The hymn has been called the "National Anthem of Christendom". The lyrics, written by Edward Perronet, first appeared in the November, 1779 issue of the Gospel Magazine, which was edited by the author of "Rock of Ages", Augustus Toplady.

The song was heavily altered for the Unitarian hymnal, which was also licensed to the hymnal of the Unity Church: "All Hail the Power of Truth to Save from Error's Binding Thrall."

Bing Crosby included the hymn in his 1951 album Beloved Hymns.

== Text ==

The original had eight stanzas, but it is often shortened in modern hymnals; for example:

1 All hail the power of Jesus' name!
Let angels prostrate fall.
Bring forth the royal diadem,

Refrain:
and crown him, crown him, crown him,
crown him Lord of all!

2 O seed of Israel's chosen race
now ransomed from the fall,
hail him who saves you by his grace, Refrain

3 Let every tongue and every tribe
responsive to his call,
to him all majesty ascribe, Refrain

4 Oh, that with all the sacred throng
we at his feet may fall!
We'll join the everlasting song. Refrain

== Tunes ==
The hymn is sung to a variety of tunes. "Coronation" (Oliver Holden, 1793) is most common in the United States.

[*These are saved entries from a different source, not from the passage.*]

/-! ### The token watch unit (R277) -/

/-- Whether a row has no place in the context's table (R277, R398). -/
def noRow (s : State) (row : Word) : Bool := decide (4096 ≤ row.toNat) || watchBase s (curCtx s) == 0
/-- A request to the watch unit and the wait for its result: done when the result is there. -/
def askWatch (s : State) (r : WatchReq) (done : State → Word → Eff State) : Eff State :=
  match s.core.watchResult with
  | none => do
    hubRoute s
    .ok (onCore { s with hub := { s.hub with watchQueue := s.hub.watchQueue ++ [r] } }
      fun c => { c with watchResult := some none, blocked := some .watch })
  | some none => .error (.wait .watch)
  | some (some (.error f)) => .error (.fault f.1 f.2)
  | some (some (.ok w)) => done (onCore s fun c => { c with watchResult := none }) w
/-- What follows a TKCMT's result: D written, and the watch trap taken where ACT is TRAP (R64, R277), once a reserved service entry is free
(R25). The result is kept until then, when the entries that wait may be taken (R27). -/
def committed (d : WG) (s : State) (w : Word) : Eff State :=
  if field w.toNat 8 8 = 5 ∧ (s.core.pins[5]).isSome ∧ ¬ svcRoom s then .ok (standIn (onCore s fun c => { c with trapDue := some w }) .memory)
  else if field w.toNat 8 8 = 5 then do
    let s1 ← raiseTrap s 5 0 w (some (s.core.pc + 12))
    .ok (answer s1 d w)
  else .ok (answer s d w)
/-- TKCMT (R148, R277): a v register is named, so a service task may not run it (R27). -/
def execTkcmt (h : Hdr) (cnt : BitVec 6) (d : WG) (a : WGI) (b : V) (s : State) : Host.Outcome State Fault Refusal :=
  .next (userOnly s h fun s =>
    let row := readWGI s a
    match s.core.trapDue with
    | some w => committed d (onCore s fun c => { c with trapDue := none }) w
    | none =>
      if s.core.watchResult = none ∧ noRow s row then .ok (answer s d closedWord)
      else
        let s1 := if s.core.watchResult = none then release s s.core.id .pkg else s
        let toks := (List.range cnt.toNat).map fun i => BitVec.ofNat 24 (lane 32 i (readV s b))
        askWatch s1 (.commit s.core.id (curCtx s) row toks) (committed d))
/-- Whether an image may be written (R277): reserved fields zero, and for an entry an action, a pattern length and an inject count that
exist. -/
def imageOk (idx x : Nat) : Bool :=
  if idx = 4 then field x 4 4 == 0 && field x 232 24 == 0
  else field x 416 96 == 0 && field x 156 4 == 0 && field x 111 1 == 0 && enSound x
/-- TKWSET (R277). -/
def execTkwset (h : Hdr) (idx : BitVec 6) (d : WG) (a : WGI) (b : WG) (s : State) : Host.Outcome State Fault Refusal :=
  .next (scalar s h fun s => do
    let row := readWGI s a
    let n := if idx = 4 then 32 else 64
    if s.core.watchResult = none then
      let off ← ownTarget s (readWG s b) n 8 true
      let x := readOwn s off n
      need (imageOk idx.toNat x) .illegalOperand (pcOf s)
      if noRow s row then .ok (answer s d 3)
      else askWatch s (.setEntry s.core.id (curCtx s) row idx.toNat (toBytes n x)) fun t w => .ok (answer t d w)
    else askWatch s (.setEntry s.core.id (curCtx s) row idx.toNat []) fun t w => .ok (answer t d w))
/-- TKWCLR (R277). -/
def execTkwclr (h : Hdr) (idx : BitVec 6) (d : WG) (a : WGI) (s : State) : Host.Outcome State Fault Refusal :=
  .next (scalar s h fun s =>
    let row := readWGI s a
    if s.core.watchResult = none ∧ noRow s row then .ok (answer s d 3)
    else askWatch s (.clear s.core.id (curCtx s) row idx.toNat) fun t w => .ok (answer t d w))

/-! ### NOTIFY and IDLE (R278, R279) -/

/-- NOTIFY (R278): a release at SYS, then the target. -/
def execNotify (h : Hdr) (a : WG) (b : WGI) (s : State) : Host.Outcome State Fault Refusal :=
  .next (scalar s h fun s => do
    let s1 ← notifyTarget (release s s.core.id .sys) (coreAcc s) (readWG s a) (readWGI s b)
    .ok (advance s1))
/-- IDLE (R279): END, and with nothing left to run the core sleeps until its next run-queue entry. -/
def execIdle (h : Hdr) (s : State) : Host.Outcome State Fault Refusal :=
  .next (userOnly s h fun s =>
    let s1 := endTask s
    .ok (onCore s1 fun c => { c with idling := c.task.isNone && c.svcq.isEmpty && c.runq.isEmpty && c.deque.isEmpty }))
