/-- A 64-bit value taken mod 2^w and extended by sign or with zeros, as a register holds a result of a TYPE (R182). -/
def atType (t : Ty) (x : Word) : Word :=
  if Ty.signed t then (x.setWidth (Ty.width t)).signExtend 64 else (x.setWidth (Ty.width t)).zeroExtend 64

/-- A jump to p from a task (R186, R188): to an address outside the body of the running loop it ends the loop. -/
def Jumps (s t : State) (p : Word) : Prop :=
  let l := s.core.loop
  let out := s.core.bank = .user ∧ l.on = true ∧ ¬ (l.start.toNat ≤ p.toNat ∧ p.toNat < l.stop.toNat)
  t.core.pc = p ∧ t.core.srcPc = s.core.pc ∧ t.core.blocked = none ∧ (out → t.core.loop = { l with on := false }) ∧
    (¬ out → t.core.loop = l)

/-- The other fields of the core and of the device after a jump. -/
def JumpedOnly (s t : State) : Prop :=
  t = { s with core := t.core } ∧
  t.core = { s.core with pc := t.core.pc, srcPc := t.core.srcPc, blocked := none, early := [], loop := t.core.loop, loopBuf := t.core.loopBuf }

/-! ### Class 0x1 and class 0x2: integer (spec/10) -/

end Sys2Proof.Machine

/-- IADD, ISUB, INEG, IMUL, IMAD, IAND, IOR, IXOR, IANDN, IMOV and ISEL (R195, R197, R198): the result is exact mod 2^w and extended by
the TYPE; the register named D is the one thing written. -/
def Obligations.IntegerResultsWrapAtTheirType : Prop :=
  ∀ (s : State) (h : Hdr) (t : Ty) (pk : P) (d a : WG) (b : WGI) (bl : WGIL), t ∈ tyAll → Runs s h →
    Gives (exec (.iadd h t d a bl) s) (WroteReg s · d (atType t (readWG s a + readWGIL s bl))) ∧
    Gives (exec (.isub h t d a b) s) (WroteReg s · d (atType t (readWG s a - readWGI s b))) ∧
    Gives (exec (.ineg h t d a) s) (WroteReg s · d (atType t (-(readWG s a)))) ∧
    Gives (exec (.imul h t d a b) s) (WroteReg s · d (atType t (readWG s a * readWGI s b))) ∧
    Gives (exec (.imad h t d a b) s) (WroteReg s · d (atType t (readWG s d + readWG s a * readWGI s b))) ∧
    Gives (exec (.iand h t d a bl) s) (WroteReg s · d (atType t (readWG s a &&& readWGIL s bl))) ∧
    Gives (exec (.ior h t d a bl) s) (WroteReg s · d (atType t (readWG s a ||| readWGIL s bl))) ∧
    Gives (exec (.ixor h t d a bl) s) (WroteReg s · d (atType t (readWG s a ^^^ readWGIL s bl))) ∧
    Gives (exec (.iandn h t d a b) s) (WroteReg s · d (atType t (readWG s a &&& ~~~(readWGI s b)))) ∧
    Gives (exec (.imov h t d bl) s) (WroteReg s · d (atType t (readWGIL s bl))) ∧
    Gives (exec (.isel h t pk d a b) s)
      (WroteReg s · d (atType t (if (readP s pk).getLsbD 0 then readWG s a else readWGI s b)))

/-- IADDS, ISUBS, IABS, IMIN, IMAX, IMINN, IMAXN, IMULH, IMULHN, IDIV, IDIVN, IREM and IREMN (R195, R198, R199) on the integers A and B
hold at the TYPE: saturation to the TYPE's range, floor(A × B / 2^w), the quotient towards zero and 0 for B = 0, the remainder with the
dividend's sign and A for B = 0. -/
def Obligations.IntegerOrderAndDivision : Prop :=
  ∀ (s : State) (h : Hdr) (t : Ty) (d a : WG) (b : WGI), t ∈ tyAll → Runs s h →
    let x := opInt t (readWG s a)
    let y := opInt t (readWGI s b)
    let sat := fun (z : Int) => max (tyMin t) (min (tyMax t) z)
    Gives (exec (.iadds h t d a b) s) (WroteReg s · d (extend t (sat (x + y)))) ∧
    Gives (exec (.isubs h t d a b) s) (WroteReg s · d (extend t (sat (x - y)))) ∧
    Gives (exec (.iabs h t d a) s) (WroteReg s · d (extend t (if 0 ≤ x then x else -x))) ∧
    Gives (exec (.imin h t d a b) s) (WroteReg s · d (extend t (if x ≤ y then x else y))) ∧
    Gives (exec (.imax h t d a b) s) (WroteReg s · d (extend t (if x ≤ y then y else x))) ∧
    Gives (exec (.iminn h t d a b) s) (WroteReg s · d (extend t (if x ≤ y then x else y))) ∧
    Gives (exec (.imaxn h t d a b) s) (WroteReg s · d (extend t (if x ≤ y then y else x))) ∧
    Gives (exec (.imulh h t d a b) s) (WroteReg s · d (extend t (Int.fdiv (x * y) (2 ^ Ty.width t)))) ∧
    Gives (exec (.imulhn h t d a b) s) (WroteReg s · d (extend t (Int.fdiv (x * y) (2 ^ Ty.width t)))) ∧
    (y ≠ 0 →
      Gives (exec (.idiv h t d a b) s) (WroteReg s · d (extend t (x.tdiv y))) ∧
      Gives (exec (.idivn h t d a b) s) (WroteReg s · d (extend t (x.tdiv y))) ∧
      Gives (exec (.irem h t d a b) s) (WroteReg s · d (extend t (x - y * x.tdiv y))) ∧
      Gives (exec (.iremn h t d a b) s) (WroteReg s · d (extend t (x - y * x.tdiv y)))) ∧
    (y = 0 →
      Gives (exec (.idiv h t d a b) s) (WroteReg s · d 0) ∧
      Gives (exec (.idivn h t d a b) s) (WroteReg s · d 0) ∧
      Gives (exec (.irem h t d a b) s) (WroteReg s · d (extend t x)) ∧
      Gives (exec (.iremn h t d a b) s) (WroteReg s · d (extend t x)))

/-- ISHL, ISHR, ISAR, IROT, IEXT, IEXTN, IINS, ICNT and ILEA (R195 to R198): the shift amount is the whole value of B, unsigned; a left or
logical right shift by w or more gives 0; bits of a field at 64 or above read 0. -/
def Obligations.ShiftsAndFields : Prop :=
  ∀ (s : State) (h : Hdr) (t : Ty) (k : CntKind) (len : BitVec 6) (d a : WG) (b : WGI), t ∈ tyAll → Runs s h →
    let x := readWG s a
    let n := (readWGI s b).toNat
    let w := Ty.width t
    let fld := BitVec.ofNat 64 (x.toNat / 2 ^ n % 2 ^ (len.toNat + 1))
    Gives (exec (.ishl h t d a b) s) (WroteReg s · d (if w ≤ n then 0 else atType t (x <<< n))) ∧
    (Ty.signed t = false →
      Gives (exec (.ishr h t d a b) s) (WroteReg s · d (if w ≤ n then 0 else (x.setWidth w >>> n).zeroExtend 64))) ∧
    (Ty.signed t = true →
      Gives (exec (.isar h t d a b) s) (WroteReg s · d (((x.setWidth w).sshiftRight n).signExtend 64))) ∧
    Gives (exec (.irot h t d a b) s) (WroteReg s · d (atType t (((x.setWidth w).rotateLeft (n % w)).zeroExtend 64))) ∧
    Gives (exec (.iext h len d a b) s) (WroteReg s · d ((fld.setWidth (len.toNat + 1)).signExtend 64)) ∧
    Gives (exec (.iextn h len d a b) s) (WroteReg s · d fld) ∧
    Gives (exec (.iins h len d a b) s) (fun u => ∃ y : Word, WroteReg s u d y ∧
      ∀ i < 64, y.getLsbD i = if n ≤ i ∧ i ≤ n + len.toNat then x.getLsbD (i - n) else (readWG s d).getLsbD i) ∧
    Gives (exec (.icnt h t k d a) s) (WroteReg s · d (BitVec.ofNat 64 (countBits k w x.toNat))) ∧
    Gives (exec (.ilea h len d a b) s) (WroteReg s · d (x + readWGI s b <<< len.toNat))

"Miles Lane" (William Shrubsole, 1779) was originally associated with the tune in Britain. It first appeared in the Gospel Magazine (November 1779) as a three part arrangement with a figured bass. The "striking refrain" originally began as a series of ascending exclamations by solo voices, but this was later fully harmonised in four parts in Hymns Ancient and Modern and endures as such in modern hymnals.

"Diadem" (James Ellor, 1838) is also a popular alternative, although Methodist scholar Carlton Young notes that the "tune is sometimes described as a choral anthem", due to the repetition of the refrain "Crown him!" in running passages between the voices.